Scanning Electron Microscopy

Scanning electron microscopy (SEM) is a type of electron microscope that produces high-resolution images of a sample by scanning it with a focused beam of electrons. This technique is used to obtain information about the sample’s surface topography, chemistry, and structure. SEM can achieve resolution of up to 0.2 nanometers, which is much higher than the resolution achieved by light microscopes. The sample is placed in the SEM and a beam of electrons is projected onto it. The electrons interact with the sample’s surface and cause it to emit secondary electrons, which are then collected and focused onto a detector. The detector then creates an image of the sample based on the number and intensity of the secondary electrons.
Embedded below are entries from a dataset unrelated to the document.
/-! ### Interpolation groups (R263-R265) -/

/-- Is the axis a member of an interpolation group? -/
def State.inGroup (s : State) (n : Nat) : Bool := s.wflag (rPRF_CFG n) fPRF_CFG_IGEN

/-- The members of the axis's interpolation group. -/
def State.igroup (s : State) (n : Nat) : List Nat :=
  allAxes.filter (fun m => s.inGroup m && s.wfld (rPRF_CFG m) fPRF_CFG_IGRP == s.wfld (rPRF_CFG n) fPRF_CFG_IGRP)

/-- Does the group move? -/
def State.groupMoves (s : State) (n : Nat) : Bool :=
  s.inGroup n && (s.igroup n).any (fun m => (s.ax m).gen.gDen != 0 && !(s.ax m).gen.arrived)

/-- The leader of a list of distances: the largest, the lowest slot on a tie. -/
def leaderOf (ds : List (Nat × Int)) : Nat × Int :=
  ds.foldl (fun b e => if b.2.natAbs < e.2.natAbs then e else b) (0, 0)

/-- A path limit: the smallest member limit scaled to the leader (R264). -/
def pathLimit (ds : List (Nat × Int)) (lead : Int) (f : Nat → Int) : Int :=
  let l := (ds.filter (fun e => e.2 ≠ 0)).map (fun e => f e.1 * lead / e.2.natAbs)
  max 1 (l.foldl min (match l with
    | x :: _ => x
    | [] => 1))

/-- Limits of a group's path. -/
def State.pathLimits (s : State) (ds : List (Nat × Int)) (lead : Int) (stop : Bool) : Limits :=
  let lim := fun n => if stop then s.stopLimits n else s.env n
  { v := pathLimit ds lead (fun n => (lim n).v), a := pathLimit ds lead (fun n => (lim n).a),
    d := pathLimit ds lead (fun n => (lim n).d), j := pathLimit ds lead (fun n => (lim n).j) }

/-- Start a group on a line with the given distances (2^-16), the path's speed and acceleration (internal units) at its start. -/
def State.startLine (s : State) (t : FTime) (ds : List (Nat × Int)) (ends : Nat → Val) (v a : Int) : State :=
  let lead := (leaderOf ds).2.natAbs
  let k : Kin := { p := 0, v := v, a := a }
  let pieces := planTo k ((lead : Int) * 2 ^ 32) (s.pathLimits ds lead false)
  ds.foldl (fun s e =>
    let base := (s.spAt e.1 t).1
    let s := s.startPlan e.1 t .move k pieces (some (ends e.1)) 0
    let s := s.updGen e.1 (fun g => { g with gBase := base.toInt, gNum := e.2, gDen := max 1 (lead : Int), target := ends e.1, isVel := false,
                                             vl := 0, al := 0, dl := 0, jl := 0, staged := none })
    s.spUpdate e.1 t) s

/-- GO of a group move (R264): a member with no staged target keeps its position. -/
def State.groupGo (s : State) (n : Nat) (t : FTime) : State :=
  let ms := s.igroup n
  let dist := fun m =>
    let p := (s.spAt m t).1
    match (s.ax m).gen.staged with
    | none => (p, (0 : Int))
    | some tg => (tg, if s.fbModulo m then (s.tgtFrom m { p := p.toInt * 2 ^ 32, v := 0, a := 0 } tg) / 2 ^ 32 - p.toInt else tg.toInt - p.toInt)
  s.startLine t (ms.map (fun m => (m, (dist m).2))) (fun m => (dist m).1) 0 0

/-- Stop a group's path (R265). -/
def State.groupStop (s : State) (n : Nat) (t : FTime) : State :=
  let ms := s.igroup n
  let ds := ms.map (fun m => (m, (s.ax m).gen.gNum))
  let lead := (s.ax n).gen.gDen
  let l := s.pathLimits ds lead true
  ms.foldl (fun s m =>
    let g := (s.ax m).gen
    let k := (g.kinAt t).1
    let s := s.updGen m (fun g => { g with resTgt := g.target, resVel := false, resVl := 0, resAl := 0, resDl := 0, resJl := 0, remPend := true })
    let pieces := rampTo k 0 l.d l.j
    let s := s.startPlan m t .stop k pieces none 0
    (s.updGen m (fun x => { x with gBase := g.gBase, gNum := g.gNum, gDen := g.gDen })).spUpdate m t) s

/-- The group re-bases after a shift of a member (R265): new bases, remaining distances and leader, without a step in speed. -/
def State.groupRebase (s : State) (n : Nat) (t : FTime) : State :=
  let ms := s.igroup n
  let ds := ms.map (fun m => (m, (s.ax m).gen.target.toInt - (s.spAt m t).1.toInt))
  let l := leaderOf ds
  let sp := s.spAt l.1 t
  s.startLine t ds (fun m => (s.ax m).gen.target) ((sp.2.1.toInt.natAbs : Int) * 2 ^ 32) (sp.2.2.toInt * sgn l.2 * 2 ^ 32)

/-! ### Stop, REMAIN and RESUME (R260-R262) -/

/-- A stop request replaces the source with the stop profile (R260, R261). -/
def State.startStop (s : State) (n : Nat) (t : FTime) : State :=
  let g := (s.ax n).gen
  if g.gDen ≠ 0 ∧ g.src = .move then s.groupStop n t
  else
    let k := s.kinNow n t
    let l := s.stopLimits n
    let s := match g.src with
      | .move | .velocity => s.updGen n (fun g =>
          { g with resTgt := g.target, resVel := g.isVel, resVl := g.vl, resAl := g.al, resDl := g.dl, resJl := g.jl, remPend := true })
      | .stream | .bridle | .cam => s.dropResume n
      | _ => s
    let s := if g.src = .stop then s else s.leaveSource n
    let s := s.updGen n (fun g => { g with brArm := none })
    (s.startPlan n t .stop k (rampTo k 0 l.d l.j) none 0).setRate n false

/-- Is the stop profile complete at a tick boundary (R260)? -/
def State.stopDone (s : State) (n : Nat) (t : FTime) : Bool :=
  let sp := s.spAt n t
  decide (sp.2.1 = 0 ∧ sp.2.2 = 0)

/-- The stop profile completes: REMAIN and REMV (R261), source Rest. -/
def State.endStop (s : State) (n : Nat) (t : FTime) : State :=
  let g := (s.ax n).gen
  let s := s.startRest n t
  if g.remPend then
    let p := (s.ax n).gen.pset
    (s.updGen n (fun g => { g with remain := if g.resVel then 0 else val64 (g.resTgt.toInt - p.toInt), remPend := false })).fset
      (rPRF_STAT n) fPRF_STAT_REMV 1
  else s

/-- Run the generator again to its resume target under the kept limits (R262). -/
def State.resumeNow (s : State) (n : Nat) (t : FTime) : State :=
  let g := (s.ax n).gen
  (s.planMove n t g.resTgt false g.resVel g.resVl g.resAl g.resDl g.resJl).dropResume n

/-- RESUME (R262, R265): completion status. -/
def State.resume (s : State) (n : Nat) (t : FTime) (still : Nat → Bool) : State × Nat :=
  if !s.flag (rPRF_STAT n) fPRF_STAT_REMV then (s, stNOREMAIN)
  else if s.inGroup n then
    let ms := s.igroup n
    if !ms.all still then (s, stSTATE)
    else
      let tgt := fun m => if s.flag (rPRF_STAT m) fPRF_STAT_REMV then (s.ax m).gen.resTgt else (s.spAt m t).1
      let s' := s.startLine t (ms.map (fun m => (m, (tgt m).toInt - (s.spAt m t).1.toInt))) tgt 0 0
      (ms.foldl (fun s m => s.dropResume m) s', stOK)
  else (s.resumeNow n t, stOK)

/-! ### Masters (R266, R271) -/

/-- Maximum age of a remote master's message, in field-time units. -/
def State.rmAge (s : State) (r : Nat) : Nat := max 1 (min 1000 (s.fget (rLPE_RM_CFG r) fLPE_RM_CFG_MAGE)) * 1000 * usUnits

/-- Position and velocity of a remote master at a time (R271): extrapolated, and after MAGE brought to rest at RDEC. -/
def State.rmAt (s : State) (r : Nat) (t : FTime) : Int × Int :=
  let m := s.rmSlot r
  let dt := tdiff t m.t
  let age : Int := s.rmAge r
  let p := m.p.toInt
  let v := m.v.toInt
  if dt ≤ age then (p + roundDiv (v * dt) unitHz, v)
  else
    let dec : Int := (max 1 (s.fget (rLPE_RM_DEC r) fLPE_RM_DEC_RDEC) : Nat) * 65536
    let p1 := p + roundDiv (v * age) unitHz
    let stopT := (v.natAbs : Int) * unitHz / dec
    let x := min (dt - age) stopT
    (p1 + roundDiv (v * x) unitHz - sgn v * roundDiv (dec * x * x) (2 * unitHz * unitHz),
      if stopT ≤ dt - age then 0 else v - sgn v * roundDiv (dec * x) unitHz)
By adjusting the energy of the electron beam, the SEM can be used to image different layers of the sample. The main advantage of SEM is its ability to provide extremely detailed images of a sample’s surface. This makes it well suited for studying fine features such as pores, cracks, and other surface irregularities. It also allows researchers to obtain chemical information about the sample’s composition. By combining SEM with other techniques such as energy dispersive X-ray spectroscopy (EDS) or electron backscatter diffraction (EBSD), researchers can gain a better understanding of the sample’s structure and composition. SEM is a powerful tool for a wide range of applications such as materials science, engineering, medicine, and biology. It can be used to study the surface of a sample in order to better understand how it behaves or to troubleshoot manufacturing defects.